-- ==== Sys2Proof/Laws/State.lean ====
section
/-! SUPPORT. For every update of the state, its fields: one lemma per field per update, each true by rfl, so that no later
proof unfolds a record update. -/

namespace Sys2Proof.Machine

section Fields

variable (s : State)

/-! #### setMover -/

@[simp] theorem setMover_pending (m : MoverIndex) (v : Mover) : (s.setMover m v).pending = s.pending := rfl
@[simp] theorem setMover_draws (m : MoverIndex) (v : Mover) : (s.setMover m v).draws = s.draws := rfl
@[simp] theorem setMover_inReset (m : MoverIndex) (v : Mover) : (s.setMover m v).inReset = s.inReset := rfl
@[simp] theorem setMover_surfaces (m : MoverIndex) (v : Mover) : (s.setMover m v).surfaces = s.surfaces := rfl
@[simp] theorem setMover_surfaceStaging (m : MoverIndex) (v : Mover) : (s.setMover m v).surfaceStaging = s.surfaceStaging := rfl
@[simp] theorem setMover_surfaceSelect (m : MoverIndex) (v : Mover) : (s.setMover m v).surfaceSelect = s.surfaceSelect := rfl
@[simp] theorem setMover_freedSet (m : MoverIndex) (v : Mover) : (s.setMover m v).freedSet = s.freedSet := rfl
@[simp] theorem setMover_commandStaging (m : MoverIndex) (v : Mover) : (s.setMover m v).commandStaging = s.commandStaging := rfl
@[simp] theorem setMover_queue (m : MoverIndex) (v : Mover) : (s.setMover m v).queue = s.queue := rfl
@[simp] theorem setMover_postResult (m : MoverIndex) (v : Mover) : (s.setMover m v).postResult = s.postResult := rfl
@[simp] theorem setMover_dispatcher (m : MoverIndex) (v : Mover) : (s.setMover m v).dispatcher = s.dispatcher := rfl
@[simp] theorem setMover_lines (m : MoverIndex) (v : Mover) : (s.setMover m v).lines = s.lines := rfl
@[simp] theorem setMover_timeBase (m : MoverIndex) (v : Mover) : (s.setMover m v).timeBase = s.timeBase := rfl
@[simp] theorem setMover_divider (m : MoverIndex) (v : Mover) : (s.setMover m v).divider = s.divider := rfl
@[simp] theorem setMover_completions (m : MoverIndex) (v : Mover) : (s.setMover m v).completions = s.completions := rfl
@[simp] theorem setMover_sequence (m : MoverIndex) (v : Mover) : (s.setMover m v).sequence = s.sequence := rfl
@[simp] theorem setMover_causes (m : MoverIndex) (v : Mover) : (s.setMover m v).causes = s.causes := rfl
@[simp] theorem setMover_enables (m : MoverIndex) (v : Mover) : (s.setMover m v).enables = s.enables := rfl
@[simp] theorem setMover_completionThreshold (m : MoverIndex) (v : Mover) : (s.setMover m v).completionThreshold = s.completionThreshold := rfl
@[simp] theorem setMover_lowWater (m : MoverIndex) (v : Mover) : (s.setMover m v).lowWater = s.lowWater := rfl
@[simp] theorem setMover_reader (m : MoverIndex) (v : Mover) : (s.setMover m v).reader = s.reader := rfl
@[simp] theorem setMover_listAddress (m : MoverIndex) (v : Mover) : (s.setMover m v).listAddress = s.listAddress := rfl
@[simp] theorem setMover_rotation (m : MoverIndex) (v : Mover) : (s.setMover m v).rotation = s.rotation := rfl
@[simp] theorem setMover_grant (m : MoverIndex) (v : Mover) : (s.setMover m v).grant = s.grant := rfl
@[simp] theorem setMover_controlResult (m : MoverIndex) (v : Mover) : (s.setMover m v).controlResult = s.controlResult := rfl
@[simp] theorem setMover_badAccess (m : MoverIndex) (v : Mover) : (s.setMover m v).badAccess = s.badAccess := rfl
────
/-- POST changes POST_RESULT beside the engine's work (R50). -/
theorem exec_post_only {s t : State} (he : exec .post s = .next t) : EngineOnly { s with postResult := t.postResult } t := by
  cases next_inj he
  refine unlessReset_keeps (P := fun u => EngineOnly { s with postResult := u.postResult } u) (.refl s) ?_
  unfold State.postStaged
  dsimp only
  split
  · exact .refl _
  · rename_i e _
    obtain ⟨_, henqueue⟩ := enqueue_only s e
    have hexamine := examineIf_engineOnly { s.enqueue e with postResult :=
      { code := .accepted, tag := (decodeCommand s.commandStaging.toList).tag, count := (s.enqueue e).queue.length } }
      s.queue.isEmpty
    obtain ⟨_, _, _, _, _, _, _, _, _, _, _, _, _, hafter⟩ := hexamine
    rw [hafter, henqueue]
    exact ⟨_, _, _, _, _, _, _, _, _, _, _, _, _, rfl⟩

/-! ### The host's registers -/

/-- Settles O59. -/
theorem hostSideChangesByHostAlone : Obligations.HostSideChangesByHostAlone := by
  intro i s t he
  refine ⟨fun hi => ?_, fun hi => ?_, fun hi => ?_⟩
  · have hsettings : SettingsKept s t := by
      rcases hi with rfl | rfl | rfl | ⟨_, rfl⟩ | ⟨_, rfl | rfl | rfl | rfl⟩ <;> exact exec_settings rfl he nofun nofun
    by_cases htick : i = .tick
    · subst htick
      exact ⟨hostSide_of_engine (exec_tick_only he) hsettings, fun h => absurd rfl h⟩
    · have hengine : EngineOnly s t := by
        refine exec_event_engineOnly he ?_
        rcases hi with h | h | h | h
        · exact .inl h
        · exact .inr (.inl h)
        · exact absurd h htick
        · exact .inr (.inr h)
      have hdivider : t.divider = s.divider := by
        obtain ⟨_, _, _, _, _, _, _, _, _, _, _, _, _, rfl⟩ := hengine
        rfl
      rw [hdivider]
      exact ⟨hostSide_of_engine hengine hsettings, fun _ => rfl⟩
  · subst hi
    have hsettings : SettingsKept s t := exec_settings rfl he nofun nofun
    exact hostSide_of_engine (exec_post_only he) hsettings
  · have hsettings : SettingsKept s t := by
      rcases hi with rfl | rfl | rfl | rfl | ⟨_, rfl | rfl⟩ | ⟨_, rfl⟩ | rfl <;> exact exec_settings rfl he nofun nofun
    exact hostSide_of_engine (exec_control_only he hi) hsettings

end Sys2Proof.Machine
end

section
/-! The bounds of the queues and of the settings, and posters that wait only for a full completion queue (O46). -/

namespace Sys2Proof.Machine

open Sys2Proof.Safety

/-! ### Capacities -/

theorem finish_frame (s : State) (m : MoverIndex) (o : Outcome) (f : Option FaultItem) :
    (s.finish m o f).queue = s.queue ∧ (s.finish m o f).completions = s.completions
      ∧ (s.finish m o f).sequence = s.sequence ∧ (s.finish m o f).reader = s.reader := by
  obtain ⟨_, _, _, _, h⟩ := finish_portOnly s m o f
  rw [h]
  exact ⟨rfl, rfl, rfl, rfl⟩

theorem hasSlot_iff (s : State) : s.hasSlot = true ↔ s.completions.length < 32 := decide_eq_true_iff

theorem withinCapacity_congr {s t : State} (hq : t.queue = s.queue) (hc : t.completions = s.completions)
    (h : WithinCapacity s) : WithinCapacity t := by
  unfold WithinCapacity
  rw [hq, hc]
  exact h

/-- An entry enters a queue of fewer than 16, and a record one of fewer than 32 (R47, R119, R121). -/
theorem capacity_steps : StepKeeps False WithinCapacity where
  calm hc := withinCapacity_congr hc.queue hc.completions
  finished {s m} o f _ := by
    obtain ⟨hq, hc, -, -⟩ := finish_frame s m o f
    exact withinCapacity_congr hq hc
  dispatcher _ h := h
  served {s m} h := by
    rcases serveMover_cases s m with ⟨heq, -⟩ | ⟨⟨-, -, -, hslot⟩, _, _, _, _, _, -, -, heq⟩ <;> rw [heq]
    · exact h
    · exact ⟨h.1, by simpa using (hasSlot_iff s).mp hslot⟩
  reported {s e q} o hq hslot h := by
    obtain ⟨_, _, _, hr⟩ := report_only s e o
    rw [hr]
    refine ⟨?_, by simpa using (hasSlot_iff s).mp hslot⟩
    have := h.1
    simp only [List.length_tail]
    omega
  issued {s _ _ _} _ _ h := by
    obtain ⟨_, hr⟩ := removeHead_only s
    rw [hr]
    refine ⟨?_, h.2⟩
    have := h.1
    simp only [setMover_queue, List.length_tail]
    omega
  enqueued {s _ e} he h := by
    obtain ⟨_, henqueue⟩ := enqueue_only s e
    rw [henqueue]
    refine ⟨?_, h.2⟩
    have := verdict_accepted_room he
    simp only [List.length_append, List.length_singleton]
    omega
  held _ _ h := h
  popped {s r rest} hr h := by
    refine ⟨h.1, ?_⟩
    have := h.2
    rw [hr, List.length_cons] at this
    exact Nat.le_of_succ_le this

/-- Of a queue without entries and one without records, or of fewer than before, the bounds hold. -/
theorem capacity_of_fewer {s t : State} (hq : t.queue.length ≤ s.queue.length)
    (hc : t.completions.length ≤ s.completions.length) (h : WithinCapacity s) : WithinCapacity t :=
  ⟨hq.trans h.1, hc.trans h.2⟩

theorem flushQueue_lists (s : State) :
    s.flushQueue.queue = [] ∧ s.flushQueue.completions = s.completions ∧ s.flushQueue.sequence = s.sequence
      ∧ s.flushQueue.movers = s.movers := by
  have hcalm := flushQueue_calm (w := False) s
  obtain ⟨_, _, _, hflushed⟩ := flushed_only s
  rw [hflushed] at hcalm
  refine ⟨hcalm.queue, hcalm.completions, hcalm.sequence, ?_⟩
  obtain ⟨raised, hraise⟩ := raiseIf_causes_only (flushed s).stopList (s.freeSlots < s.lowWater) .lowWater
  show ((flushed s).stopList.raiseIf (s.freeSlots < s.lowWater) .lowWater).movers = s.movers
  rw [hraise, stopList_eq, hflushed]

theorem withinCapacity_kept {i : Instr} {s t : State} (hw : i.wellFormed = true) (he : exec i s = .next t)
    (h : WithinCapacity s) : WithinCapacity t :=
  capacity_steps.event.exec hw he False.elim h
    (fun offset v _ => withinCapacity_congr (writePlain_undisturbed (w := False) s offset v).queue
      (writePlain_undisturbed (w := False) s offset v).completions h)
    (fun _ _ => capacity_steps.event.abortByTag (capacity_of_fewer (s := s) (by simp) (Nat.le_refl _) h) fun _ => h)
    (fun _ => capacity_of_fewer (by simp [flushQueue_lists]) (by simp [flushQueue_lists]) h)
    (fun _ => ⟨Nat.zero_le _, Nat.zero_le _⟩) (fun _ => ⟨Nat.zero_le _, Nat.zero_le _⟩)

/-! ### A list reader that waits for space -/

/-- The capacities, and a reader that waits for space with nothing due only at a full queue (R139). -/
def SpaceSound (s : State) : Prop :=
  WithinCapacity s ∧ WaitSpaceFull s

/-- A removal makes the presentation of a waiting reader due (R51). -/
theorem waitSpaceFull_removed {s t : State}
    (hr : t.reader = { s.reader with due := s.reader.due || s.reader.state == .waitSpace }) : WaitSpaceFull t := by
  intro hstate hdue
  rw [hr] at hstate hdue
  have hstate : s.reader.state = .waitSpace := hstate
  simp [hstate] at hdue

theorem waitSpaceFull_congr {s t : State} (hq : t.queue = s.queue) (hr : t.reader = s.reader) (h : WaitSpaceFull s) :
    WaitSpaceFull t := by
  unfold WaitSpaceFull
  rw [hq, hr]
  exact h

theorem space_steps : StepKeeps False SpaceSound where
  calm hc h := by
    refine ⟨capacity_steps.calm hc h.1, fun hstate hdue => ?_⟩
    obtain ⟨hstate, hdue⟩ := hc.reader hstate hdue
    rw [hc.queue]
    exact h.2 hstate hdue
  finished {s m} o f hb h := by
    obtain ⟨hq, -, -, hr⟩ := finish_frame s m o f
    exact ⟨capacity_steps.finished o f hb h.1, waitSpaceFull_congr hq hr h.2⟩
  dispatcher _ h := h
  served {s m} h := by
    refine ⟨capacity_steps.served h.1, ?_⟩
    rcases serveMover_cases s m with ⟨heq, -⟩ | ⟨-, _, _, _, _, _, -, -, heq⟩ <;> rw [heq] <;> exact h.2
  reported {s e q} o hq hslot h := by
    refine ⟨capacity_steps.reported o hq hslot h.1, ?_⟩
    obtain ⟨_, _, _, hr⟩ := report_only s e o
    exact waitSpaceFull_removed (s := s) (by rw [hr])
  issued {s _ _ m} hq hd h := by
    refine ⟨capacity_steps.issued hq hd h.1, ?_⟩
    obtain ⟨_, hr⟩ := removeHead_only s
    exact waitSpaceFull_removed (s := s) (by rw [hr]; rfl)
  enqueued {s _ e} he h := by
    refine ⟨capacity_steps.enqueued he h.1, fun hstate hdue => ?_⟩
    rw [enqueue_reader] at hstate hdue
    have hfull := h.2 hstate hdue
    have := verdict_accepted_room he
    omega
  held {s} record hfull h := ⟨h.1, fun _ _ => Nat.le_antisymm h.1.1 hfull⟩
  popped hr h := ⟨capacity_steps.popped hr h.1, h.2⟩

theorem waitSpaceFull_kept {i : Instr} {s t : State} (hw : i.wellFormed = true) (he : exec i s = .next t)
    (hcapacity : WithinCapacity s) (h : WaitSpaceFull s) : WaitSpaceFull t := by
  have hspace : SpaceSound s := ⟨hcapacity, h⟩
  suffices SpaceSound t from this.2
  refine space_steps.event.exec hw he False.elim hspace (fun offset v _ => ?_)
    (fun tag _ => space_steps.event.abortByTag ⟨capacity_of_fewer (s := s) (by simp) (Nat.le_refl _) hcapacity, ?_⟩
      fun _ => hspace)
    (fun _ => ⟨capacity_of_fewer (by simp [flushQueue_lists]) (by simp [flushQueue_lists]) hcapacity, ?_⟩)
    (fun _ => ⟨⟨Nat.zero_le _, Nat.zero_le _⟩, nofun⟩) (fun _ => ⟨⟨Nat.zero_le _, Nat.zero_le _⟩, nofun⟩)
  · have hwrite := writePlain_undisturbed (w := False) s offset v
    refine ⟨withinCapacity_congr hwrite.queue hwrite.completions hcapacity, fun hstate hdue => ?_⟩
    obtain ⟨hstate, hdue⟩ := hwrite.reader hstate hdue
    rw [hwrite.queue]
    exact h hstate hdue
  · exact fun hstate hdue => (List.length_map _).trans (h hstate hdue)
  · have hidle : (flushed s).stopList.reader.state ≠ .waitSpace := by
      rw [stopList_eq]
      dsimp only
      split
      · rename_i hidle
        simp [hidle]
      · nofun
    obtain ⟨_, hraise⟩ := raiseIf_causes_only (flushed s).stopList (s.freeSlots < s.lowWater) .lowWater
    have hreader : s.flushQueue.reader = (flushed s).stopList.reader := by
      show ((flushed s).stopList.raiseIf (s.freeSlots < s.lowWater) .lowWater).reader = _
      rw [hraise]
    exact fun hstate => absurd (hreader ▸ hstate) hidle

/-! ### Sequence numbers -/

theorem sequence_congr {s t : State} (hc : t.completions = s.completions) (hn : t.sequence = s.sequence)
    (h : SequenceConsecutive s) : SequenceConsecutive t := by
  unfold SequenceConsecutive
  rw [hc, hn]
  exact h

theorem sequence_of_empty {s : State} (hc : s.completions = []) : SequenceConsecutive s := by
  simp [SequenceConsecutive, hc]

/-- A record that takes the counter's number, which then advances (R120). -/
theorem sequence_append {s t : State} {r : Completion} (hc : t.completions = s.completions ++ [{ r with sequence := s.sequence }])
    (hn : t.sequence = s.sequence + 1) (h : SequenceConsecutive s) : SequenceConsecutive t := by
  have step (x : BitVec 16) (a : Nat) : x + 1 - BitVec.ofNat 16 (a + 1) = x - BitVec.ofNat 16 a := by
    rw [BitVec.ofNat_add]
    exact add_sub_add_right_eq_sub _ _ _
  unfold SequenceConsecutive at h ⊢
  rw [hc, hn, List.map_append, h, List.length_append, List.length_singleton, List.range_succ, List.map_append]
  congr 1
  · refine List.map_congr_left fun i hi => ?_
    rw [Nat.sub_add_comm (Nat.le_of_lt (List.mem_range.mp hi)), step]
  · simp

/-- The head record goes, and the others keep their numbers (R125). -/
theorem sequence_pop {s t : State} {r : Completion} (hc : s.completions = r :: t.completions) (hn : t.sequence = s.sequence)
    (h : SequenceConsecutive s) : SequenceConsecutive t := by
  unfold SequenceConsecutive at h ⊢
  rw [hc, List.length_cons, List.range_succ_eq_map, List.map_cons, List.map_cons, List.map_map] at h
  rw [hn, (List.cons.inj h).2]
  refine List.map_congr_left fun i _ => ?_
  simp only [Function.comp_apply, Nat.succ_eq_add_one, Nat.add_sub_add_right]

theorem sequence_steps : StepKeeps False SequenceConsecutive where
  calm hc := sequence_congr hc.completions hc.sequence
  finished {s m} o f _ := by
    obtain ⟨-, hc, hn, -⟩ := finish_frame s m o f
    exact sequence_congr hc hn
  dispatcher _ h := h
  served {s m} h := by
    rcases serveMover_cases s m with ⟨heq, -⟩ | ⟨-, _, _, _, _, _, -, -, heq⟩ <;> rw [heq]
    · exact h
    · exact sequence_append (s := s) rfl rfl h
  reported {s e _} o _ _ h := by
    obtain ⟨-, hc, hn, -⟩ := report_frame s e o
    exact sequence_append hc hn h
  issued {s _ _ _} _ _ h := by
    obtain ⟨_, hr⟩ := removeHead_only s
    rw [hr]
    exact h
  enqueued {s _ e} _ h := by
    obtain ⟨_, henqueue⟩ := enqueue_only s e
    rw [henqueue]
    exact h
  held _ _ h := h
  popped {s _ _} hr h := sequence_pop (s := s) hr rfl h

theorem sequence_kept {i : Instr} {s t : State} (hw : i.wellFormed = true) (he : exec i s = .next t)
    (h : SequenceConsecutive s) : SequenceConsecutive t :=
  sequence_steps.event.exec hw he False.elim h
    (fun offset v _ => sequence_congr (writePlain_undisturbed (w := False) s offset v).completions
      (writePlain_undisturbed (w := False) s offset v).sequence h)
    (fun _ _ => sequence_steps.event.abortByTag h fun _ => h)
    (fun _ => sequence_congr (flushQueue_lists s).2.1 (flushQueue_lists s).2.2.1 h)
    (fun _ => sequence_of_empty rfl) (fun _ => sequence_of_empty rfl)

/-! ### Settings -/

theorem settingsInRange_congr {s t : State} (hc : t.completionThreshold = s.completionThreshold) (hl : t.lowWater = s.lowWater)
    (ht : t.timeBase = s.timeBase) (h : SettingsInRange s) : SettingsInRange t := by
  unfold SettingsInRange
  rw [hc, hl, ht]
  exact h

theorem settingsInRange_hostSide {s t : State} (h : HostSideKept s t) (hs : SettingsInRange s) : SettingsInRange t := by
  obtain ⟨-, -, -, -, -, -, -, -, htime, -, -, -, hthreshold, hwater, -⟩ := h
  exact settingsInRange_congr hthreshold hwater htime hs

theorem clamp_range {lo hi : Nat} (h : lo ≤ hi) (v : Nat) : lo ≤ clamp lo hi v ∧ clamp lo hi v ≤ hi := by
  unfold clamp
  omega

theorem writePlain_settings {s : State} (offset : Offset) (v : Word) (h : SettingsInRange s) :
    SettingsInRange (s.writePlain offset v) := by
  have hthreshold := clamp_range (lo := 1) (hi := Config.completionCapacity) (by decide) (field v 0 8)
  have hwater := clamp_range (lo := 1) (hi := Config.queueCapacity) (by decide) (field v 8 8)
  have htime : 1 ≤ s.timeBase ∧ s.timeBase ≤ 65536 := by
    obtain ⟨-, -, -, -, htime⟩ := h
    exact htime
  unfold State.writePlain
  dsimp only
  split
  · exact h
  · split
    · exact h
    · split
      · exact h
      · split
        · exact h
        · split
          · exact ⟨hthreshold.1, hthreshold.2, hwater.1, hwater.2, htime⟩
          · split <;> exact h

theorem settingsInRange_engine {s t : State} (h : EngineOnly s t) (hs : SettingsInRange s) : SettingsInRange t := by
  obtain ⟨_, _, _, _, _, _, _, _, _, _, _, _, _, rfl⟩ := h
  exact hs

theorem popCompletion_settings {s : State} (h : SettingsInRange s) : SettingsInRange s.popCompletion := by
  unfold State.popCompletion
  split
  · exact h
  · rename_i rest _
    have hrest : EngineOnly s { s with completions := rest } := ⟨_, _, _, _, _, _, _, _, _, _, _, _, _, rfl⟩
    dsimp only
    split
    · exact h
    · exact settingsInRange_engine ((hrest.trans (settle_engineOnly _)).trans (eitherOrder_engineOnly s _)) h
────
# What needs to be done
Every line in the data that holds the string "issued" should be copied.

# Response for this exercise
  issued {s _ _ _} _ _ h := by
  issued {s _ _ m} hq hd h := by
    refine ⟨capacity_steps.issued hq hd h.1, ?_⟩
  issued {s _ _ _} _ _ h := by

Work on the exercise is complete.